BEGIN PROVIDED INFORMATION
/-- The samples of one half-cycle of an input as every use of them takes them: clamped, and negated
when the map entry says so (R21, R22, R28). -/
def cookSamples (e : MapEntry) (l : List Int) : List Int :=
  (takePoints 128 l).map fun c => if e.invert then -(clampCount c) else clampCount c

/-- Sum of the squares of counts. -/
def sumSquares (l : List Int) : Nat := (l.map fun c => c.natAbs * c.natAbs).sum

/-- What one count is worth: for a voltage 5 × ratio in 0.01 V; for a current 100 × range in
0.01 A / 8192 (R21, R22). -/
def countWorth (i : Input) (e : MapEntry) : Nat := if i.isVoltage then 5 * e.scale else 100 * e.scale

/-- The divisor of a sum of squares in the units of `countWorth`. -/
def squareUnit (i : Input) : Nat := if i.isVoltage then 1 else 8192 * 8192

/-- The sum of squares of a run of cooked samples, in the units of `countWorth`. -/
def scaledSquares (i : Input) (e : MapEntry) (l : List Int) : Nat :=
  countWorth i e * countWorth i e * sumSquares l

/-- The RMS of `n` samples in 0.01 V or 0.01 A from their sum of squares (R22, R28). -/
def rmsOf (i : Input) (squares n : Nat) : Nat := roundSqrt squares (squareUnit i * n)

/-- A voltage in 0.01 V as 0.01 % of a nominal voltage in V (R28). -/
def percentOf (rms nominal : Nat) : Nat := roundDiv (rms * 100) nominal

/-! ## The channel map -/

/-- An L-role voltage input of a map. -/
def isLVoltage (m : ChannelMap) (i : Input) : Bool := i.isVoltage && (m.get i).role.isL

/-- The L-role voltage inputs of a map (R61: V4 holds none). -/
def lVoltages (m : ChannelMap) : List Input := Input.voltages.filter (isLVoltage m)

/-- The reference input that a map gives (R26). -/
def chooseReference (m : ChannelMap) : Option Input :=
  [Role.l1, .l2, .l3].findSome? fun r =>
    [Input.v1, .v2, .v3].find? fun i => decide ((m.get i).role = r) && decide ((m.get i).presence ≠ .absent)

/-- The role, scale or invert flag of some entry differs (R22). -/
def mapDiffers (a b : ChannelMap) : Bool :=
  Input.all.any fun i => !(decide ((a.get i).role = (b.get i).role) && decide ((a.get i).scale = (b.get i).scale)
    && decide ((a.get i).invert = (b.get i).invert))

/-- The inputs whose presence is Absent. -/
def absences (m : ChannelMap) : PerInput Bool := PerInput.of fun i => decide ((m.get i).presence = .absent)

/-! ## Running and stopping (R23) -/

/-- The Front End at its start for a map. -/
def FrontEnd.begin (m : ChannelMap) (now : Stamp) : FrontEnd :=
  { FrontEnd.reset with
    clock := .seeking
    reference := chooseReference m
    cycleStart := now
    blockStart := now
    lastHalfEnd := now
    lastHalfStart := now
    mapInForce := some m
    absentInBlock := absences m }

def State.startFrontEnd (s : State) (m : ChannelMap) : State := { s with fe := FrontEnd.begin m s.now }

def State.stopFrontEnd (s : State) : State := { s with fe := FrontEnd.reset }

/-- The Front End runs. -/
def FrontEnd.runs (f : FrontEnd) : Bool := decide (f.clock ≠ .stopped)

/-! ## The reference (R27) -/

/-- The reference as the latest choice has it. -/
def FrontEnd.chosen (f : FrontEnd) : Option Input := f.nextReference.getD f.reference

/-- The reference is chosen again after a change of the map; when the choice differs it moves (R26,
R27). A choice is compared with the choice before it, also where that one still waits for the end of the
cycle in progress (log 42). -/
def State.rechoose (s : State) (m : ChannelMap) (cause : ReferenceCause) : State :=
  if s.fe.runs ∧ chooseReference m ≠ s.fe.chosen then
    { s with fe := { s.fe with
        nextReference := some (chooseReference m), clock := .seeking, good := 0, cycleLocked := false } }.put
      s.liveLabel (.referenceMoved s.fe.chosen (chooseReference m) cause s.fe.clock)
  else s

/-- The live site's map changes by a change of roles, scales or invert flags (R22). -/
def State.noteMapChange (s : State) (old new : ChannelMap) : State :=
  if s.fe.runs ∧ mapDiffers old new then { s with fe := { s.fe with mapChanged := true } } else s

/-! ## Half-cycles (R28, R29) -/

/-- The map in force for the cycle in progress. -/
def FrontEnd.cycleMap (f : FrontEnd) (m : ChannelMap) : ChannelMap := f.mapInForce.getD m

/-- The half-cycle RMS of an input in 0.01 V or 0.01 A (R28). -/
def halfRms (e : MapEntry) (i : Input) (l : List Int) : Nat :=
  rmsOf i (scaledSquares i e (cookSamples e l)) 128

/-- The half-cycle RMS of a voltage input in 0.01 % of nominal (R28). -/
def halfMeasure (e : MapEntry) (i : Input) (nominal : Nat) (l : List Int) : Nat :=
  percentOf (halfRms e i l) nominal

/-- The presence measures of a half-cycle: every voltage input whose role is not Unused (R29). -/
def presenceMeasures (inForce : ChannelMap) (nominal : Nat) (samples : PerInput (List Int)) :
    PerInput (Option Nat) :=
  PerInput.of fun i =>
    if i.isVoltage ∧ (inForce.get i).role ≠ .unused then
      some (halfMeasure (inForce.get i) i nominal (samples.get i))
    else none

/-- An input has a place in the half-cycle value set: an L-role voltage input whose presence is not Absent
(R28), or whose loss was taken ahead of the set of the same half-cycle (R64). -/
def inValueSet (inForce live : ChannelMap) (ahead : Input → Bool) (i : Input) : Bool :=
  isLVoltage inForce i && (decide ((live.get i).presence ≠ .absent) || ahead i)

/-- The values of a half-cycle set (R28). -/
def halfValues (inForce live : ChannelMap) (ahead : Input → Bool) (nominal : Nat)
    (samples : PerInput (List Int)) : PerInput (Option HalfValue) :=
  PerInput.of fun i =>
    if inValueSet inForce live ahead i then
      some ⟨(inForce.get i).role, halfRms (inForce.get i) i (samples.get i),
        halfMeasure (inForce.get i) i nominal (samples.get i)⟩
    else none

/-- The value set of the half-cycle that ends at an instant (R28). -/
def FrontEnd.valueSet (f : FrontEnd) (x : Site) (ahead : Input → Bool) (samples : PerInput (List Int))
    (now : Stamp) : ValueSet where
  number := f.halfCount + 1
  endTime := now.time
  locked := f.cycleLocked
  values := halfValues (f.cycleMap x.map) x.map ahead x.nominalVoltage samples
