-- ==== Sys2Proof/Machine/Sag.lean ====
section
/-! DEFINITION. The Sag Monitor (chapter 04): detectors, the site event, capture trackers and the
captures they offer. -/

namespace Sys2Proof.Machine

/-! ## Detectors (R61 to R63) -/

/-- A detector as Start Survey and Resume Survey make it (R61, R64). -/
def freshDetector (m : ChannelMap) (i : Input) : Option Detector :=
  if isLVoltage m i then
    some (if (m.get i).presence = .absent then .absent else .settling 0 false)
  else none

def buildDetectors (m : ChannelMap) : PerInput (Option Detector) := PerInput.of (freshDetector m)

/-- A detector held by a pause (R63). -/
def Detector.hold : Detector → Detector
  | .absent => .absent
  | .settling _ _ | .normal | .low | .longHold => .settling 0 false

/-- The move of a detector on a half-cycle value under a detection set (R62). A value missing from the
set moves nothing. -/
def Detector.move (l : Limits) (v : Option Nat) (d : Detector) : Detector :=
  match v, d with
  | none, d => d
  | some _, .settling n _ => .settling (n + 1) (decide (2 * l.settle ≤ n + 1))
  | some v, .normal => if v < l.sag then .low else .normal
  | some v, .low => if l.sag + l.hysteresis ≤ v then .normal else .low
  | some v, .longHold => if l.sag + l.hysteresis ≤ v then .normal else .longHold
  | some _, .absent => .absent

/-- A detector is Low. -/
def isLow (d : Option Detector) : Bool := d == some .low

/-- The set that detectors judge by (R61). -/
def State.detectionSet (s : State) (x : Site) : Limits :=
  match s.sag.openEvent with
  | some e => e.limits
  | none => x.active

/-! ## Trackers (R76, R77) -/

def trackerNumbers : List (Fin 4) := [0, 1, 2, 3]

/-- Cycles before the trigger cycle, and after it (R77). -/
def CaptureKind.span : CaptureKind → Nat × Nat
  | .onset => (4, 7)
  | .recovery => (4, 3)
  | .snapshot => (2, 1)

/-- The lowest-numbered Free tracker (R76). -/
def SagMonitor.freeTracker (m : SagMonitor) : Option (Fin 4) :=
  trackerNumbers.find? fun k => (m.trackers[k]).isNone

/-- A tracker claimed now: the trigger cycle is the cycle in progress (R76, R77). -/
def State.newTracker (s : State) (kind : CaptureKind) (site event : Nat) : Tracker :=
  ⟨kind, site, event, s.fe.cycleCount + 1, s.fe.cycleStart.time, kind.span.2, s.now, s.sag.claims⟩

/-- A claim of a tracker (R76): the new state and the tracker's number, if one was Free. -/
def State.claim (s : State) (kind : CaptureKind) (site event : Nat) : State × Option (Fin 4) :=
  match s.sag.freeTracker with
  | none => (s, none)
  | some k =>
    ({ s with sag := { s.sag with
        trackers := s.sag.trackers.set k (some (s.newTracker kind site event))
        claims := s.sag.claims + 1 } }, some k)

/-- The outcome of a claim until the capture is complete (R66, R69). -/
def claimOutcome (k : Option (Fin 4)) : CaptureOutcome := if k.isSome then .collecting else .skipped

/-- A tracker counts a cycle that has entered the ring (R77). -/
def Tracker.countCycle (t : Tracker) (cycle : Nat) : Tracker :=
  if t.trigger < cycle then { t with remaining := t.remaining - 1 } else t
END PROVIDED INFORMATION
**WORK ITEM**
Starting at the top of the data above, repeat every line exactly until the line containing "def countWorth (i" has been given, then stop.

**WRITTEN REPLY**
/-- The samples of one half-cycle of an input as every use of them takes them: clamped, and negated
when the map entry says so (R21, R22, R28). -/
def cookSamples (e : MapEntry) (l : List Int) : List Int :=
  (takePoints 128 l).map fun c => if e.invert then -(clampCount c) else clampCount c

/-- Sum of the squares of counts. -/
def sumSquares (l : List Int) : Nat := (l.map fun c => c.natAbs * c.natAbs).sum

/-- What one count is worth: for a voltage 5 × ratio in 0.01 V; for a current 100 × range in
0.01 A / 8192 (R21, R22). -/
def countWorth (i : Input) (e : MapEntry) : Nat := if i.isVoltage then 5 * e.scale else 100 * e.scale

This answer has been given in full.